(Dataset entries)
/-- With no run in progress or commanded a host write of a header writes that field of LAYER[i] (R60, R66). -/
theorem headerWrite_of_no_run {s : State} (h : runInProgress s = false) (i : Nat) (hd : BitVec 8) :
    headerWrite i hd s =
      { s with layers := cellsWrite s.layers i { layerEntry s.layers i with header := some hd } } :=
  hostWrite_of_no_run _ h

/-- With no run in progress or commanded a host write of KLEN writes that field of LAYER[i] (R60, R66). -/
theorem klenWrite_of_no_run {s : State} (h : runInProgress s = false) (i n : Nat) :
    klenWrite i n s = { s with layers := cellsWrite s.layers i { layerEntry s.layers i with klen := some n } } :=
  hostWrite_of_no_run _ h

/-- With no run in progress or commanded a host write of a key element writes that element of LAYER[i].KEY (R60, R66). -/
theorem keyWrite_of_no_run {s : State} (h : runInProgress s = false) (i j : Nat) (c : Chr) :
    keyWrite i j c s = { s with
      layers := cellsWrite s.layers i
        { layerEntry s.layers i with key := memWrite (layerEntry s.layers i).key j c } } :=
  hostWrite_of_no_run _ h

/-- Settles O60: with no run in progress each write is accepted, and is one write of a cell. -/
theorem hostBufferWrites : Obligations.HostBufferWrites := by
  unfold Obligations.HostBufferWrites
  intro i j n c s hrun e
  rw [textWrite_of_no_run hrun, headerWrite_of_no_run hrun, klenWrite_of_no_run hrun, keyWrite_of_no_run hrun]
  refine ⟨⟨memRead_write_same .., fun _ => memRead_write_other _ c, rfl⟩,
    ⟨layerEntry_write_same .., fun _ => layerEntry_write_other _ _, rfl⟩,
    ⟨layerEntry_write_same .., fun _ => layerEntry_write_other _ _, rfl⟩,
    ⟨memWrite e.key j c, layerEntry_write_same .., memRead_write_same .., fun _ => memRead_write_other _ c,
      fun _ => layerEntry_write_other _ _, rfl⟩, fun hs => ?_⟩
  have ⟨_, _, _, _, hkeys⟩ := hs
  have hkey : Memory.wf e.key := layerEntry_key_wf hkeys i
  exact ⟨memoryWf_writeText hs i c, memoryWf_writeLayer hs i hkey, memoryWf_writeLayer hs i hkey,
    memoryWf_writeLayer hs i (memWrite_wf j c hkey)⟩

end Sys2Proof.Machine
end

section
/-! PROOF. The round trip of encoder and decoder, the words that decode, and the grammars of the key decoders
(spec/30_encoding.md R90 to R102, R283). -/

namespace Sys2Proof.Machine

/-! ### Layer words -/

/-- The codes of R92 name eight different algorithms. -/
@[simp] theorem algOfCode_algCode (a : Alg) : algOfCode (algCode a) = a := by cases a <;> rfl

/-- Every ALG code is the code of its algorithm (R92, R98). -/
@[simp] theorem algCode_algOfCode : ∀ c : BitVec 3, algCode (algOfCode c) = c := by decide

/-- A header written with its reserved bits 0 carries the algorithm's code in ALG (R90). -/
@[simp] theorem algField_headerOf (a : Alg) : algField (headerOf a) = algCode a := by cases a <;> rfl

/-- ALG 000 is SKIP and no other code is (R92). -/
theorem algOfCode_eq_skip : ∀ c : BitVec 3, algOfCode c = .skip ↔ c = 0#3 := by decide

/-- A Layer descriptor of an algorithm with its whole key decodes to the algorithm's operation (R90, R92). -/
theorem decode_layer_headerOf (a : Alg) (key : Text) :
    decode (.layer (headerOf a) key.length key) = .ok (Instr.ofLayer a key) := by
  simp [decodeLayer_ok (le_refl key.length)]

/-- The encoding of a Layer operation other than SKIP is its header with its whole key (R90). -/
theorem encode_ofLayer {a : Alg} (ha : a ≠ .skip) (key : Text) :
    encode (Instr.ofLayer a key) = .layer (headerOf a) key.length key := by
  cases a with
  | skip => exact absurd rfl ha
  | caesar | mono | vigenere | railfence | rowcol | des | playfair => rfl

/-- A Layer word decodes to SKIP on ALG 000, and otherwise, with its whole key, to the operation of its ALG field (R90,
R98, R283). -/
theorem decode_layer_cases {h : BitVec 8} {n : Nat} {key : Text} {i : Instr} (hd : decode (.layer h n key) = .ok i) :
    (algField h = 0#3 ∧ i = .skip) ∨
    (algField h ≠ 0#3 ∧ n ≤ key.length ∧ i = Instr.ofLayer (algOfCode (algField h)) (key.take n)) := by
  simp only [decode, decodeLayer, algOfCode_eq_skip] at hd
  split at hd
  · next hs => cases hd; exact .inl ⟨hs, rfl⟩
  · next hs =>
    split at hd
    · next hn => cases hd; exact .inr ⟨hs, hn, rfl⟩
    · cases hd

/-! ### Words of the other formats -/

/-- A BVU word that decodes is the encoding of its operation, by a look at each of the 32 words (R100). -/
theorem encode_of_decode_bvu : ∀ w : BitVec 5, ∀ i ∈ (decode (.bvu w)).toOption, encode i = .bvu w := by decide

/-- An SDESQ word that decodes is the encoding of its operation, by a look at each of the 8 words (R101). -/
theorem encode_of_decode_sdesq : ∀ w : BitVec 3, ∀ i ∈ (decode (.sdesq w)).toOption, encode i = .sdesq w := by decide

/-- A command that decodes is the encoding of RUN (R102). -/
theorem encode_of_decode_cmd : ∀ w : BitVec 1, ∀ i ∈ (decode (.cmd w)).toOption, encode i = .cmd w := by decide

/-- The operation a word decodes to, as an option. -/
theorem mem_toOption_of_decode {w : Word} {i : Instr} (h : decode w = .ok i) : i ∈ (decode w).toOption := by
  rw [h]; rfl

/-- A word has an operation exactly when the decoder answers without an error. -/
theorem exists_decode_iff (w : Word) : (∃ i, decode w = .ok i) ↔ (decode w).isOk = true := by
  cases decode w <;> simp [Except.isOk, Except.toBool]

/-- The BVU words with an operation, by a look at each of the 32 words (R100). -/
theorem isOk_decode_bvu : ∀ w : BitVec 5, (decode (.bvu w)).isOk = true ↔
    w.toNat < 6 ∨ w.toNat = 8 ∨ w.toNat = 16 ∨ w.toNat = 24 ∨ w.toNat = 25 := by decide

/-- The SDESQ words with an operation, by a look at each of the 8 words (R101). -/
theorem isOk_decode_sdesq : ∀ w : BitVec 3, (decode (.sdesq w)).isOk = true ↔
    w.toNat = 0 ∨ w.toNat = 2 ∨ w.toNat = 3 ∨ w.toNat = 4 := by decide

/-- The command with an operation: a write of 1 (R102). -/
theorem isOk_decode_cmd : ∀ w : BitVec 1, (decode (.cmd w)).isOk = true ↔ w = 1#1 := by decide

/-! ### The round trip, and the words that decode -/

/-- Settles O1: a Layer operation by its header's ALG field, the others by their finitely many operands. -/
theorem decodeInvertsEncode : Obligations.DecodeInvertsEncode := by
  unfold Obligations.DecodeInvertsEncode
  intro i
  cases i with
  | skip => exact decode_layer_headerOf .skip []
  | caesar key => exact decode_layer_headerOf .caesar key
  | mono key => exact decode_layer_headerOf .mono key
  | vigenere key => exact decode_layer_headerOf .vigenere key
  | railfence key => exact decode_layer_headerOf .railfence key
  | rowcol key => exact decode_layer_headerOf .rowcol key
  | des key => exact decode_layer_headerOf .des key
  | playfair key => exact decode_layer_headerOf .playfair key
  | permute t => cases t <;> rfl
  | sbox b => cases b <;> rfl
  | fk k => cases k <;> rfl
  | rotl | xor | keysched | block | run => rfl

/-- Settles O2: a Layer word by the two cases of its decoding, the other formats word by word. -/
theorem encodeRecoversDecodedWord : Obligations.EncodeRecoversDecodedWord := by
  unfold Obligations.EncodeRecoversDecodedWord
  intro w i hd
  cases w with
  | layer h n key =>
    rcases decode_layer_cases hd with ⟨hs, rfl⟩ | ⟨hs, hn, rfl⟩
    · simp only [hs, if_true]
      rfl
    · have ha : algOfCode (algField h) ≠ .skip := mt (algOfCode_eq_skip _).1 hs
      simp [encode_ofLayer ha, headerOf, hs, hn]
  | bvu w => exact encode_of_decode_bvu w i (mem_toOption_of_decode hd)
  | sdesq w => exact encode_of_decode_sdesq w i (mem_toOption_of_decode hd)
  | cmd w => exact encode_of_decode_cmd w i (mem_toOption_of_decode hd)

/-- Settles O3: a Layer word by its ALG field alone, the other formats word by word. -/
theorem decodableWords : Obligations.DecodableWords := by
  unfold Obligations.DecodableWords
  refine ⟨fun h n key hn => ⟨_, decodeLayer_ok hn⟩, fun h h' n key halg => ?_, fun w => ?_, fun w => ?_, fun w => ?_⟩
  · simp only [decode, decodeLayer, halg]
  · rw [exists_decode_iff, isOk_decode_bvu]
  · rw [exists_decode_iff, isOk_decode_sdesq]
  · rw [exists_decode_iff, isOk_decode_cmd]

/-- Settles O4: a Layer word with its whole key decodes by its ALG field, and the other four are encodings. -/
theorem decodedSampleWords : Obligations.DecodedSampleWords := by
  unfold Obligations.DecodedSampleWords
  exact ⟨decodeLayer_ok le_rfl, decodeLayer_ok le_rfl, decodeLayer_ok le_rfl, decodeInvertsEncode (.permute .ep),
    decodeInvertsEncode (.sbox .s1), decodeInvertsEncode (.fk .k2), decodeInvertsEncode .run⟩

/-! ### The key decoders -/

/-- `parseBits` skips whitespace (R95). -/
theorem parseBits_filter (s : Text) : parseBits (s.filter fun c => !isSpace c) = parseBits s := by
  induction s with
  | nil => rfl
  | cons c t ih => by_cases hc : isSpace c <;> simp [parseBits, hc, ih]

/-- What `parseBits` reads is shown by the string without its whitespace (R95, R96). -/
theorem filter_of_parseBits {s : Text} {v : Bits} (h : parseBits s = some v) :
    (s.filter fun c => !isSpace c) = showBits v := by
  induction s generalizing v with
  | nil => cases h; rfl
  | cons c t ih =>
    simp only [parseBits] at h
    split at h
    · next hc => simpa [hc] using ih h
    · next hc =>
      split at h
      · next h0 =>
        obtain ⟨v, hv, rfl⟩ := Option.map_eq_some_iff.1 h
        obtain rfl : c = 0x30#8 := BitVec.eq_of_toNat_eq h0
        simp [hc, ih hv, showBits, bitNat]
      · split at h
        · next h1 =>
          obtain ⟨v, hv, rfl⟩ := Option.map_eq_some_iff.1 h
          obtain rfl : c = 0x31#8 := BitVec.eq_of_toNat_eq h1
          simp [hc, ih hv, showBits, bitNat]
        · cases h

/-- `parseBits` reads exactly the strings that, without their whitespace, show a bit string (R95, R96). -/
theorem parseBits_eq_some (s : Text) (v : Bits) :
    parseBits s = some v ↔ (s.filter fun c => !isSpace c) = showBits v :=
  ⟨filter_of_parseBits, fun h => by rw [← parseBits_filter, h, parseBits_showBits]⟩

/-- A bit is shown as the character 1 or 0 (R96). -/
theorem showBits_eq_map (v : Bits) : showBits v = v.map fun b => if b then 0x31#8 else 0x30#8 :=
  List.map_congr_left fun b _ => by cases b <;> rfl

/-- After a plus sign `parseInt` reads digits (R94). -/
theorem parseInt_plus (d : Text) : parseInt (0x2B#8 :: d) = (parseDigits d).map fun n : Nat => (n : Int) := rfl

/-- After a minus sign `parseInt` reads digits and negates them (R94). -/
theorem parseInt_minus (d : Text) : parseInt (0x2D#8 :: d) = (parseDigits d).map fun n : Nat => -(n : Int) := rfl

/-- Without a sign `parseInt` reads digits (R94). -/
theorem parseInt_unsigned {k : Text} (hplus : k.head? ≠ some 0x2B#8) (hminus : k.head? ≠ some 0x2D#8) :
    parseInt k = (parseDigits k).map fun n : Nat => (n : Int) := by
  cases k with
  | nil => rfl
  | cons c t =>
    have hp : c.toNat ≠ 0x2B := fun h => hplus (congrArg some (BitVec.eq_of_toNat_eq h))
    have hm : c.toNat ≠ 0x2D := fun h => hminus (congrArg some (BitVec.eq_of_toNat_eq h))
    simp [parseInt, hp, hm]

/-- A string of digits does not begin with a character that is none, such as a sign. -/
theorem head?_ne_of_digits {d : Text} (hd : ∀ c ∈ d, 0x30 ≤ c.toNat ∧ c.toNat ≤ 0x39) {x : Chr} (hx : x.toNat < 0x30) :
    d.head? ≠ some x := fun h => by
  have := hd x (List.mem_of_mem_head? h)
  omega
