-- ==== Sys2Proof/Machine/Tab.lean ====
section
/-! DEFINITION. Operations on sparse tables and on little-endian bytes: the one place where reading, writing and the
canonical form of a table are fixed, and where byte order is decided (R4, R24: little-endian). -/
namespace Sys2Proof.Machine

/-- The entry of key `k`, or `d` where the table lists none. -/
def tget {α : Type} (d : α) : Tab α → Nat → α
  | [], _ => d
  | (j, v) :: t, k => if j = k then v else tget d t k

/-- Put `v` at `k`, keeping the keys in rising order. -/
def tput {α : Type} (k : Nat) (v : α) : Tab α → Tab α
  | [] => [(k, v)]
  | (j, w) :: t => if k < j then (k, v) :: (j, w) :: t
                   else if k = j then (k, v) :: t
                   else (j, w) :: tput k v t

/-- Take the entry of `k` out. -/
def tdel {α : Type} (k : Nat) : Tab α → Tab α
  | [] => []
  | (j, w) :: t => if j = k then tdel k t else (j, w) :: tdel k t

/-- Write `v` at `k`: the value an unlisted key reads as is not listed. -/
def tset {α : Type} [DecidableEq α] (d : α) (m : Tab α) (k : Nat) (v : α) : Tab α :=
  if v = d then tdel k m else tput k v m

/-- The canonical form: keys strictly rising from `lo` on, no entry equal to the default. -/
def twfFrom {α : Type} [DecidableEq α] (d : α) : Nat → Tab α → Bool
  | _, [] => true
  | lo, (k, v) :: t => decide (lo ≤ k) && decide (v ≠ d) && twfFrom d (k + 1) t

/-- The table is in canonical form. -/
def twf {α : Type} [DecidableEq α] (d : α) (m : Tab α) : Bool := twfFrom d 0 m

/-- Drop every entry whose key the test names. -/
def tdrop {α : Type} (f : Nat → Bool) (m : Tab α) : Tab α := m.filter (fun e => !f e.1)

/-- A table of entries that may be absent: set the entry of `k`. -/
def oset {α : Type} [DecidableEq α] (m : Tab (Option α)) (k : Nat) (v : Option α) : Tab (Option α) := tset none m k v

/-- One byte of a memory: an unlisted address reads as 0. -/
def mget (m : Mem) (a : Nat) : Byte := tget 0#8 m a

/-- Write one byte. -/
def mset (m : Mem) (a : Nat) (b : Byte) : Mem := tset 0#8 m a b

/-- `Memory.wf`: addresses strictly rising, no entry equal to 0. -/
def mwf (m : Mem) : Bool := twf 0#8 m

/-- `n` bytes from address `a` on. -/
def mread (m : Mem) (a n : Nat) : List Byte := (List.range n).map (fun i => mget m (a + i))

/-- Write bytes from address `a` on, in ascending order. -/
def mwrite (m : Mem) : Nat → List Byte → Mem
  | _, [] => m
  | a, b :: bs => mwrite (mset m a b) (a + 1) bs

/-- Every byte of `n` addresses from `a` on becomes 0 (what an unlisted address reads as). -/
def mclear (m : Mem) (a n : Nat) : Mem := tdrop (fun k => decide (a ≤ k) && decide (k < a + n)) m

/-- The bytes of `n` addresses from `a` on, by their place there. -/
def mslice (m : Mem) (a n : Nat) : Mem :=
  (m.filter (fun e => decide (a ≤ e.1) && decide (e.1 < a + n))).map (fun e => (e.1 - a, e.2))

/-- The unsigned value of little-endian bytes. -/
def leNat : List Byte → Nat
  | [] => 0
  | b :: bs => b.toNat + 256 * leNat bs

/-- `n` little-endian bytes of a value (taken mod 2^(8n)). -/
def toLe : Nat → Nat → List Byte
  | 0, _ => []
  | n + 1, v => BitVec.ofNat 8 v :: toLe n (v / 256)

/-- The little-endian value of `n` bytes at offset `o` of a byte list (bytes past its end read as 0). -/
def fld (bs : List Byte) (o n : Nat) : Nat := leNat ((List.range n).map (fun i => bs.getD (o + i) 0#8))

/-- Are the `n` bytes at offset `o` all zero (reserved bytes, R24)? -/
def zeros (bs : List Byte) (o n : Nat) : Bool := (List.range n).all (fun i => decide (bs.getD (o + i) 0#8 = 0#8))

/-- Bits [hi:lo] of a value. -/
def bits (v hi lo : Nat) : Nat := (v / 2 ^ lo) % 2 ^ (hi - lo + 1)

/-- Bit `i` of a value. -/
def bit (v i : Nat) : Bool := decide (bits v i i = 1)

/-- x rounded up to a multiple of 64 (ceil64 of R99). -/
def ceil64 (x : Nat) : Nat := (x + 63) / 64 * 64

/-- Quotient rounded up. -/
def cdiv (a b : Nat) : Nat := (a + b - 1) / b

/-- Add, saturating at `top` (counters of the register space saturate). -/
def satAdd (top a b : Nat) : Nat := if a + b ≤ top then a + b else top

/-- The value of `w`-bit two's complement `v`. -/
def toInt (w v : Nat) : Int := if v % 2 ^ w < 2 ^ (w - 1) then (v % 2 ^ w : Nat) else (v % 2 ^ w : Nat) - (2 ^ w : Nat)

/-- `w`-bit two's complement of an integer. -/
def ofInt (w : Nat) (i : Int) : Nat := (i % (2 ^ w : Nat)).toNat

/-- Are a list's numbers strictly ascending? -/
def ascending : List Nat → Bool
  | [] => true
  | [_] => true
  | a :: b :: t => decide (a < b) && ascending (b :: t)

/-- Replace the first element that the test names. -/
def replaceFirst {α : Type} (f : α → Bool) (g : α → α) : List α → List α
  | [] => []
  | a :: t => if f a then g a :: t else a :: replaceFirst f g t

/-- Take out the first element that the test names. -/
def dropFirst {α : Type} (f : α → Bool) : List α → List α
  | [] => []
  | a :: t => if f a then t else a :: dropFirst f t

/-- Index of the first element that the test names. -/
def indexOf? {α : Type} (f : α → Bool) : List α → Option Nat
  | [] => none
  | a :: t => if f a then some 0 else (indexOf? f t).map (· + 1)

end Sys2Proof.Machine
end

• [EXERCISE OBJECTIVE] If a line in the entries above contains "string", it counts toward the total; give only that total.

• [PROBLEM SOLUTION] 3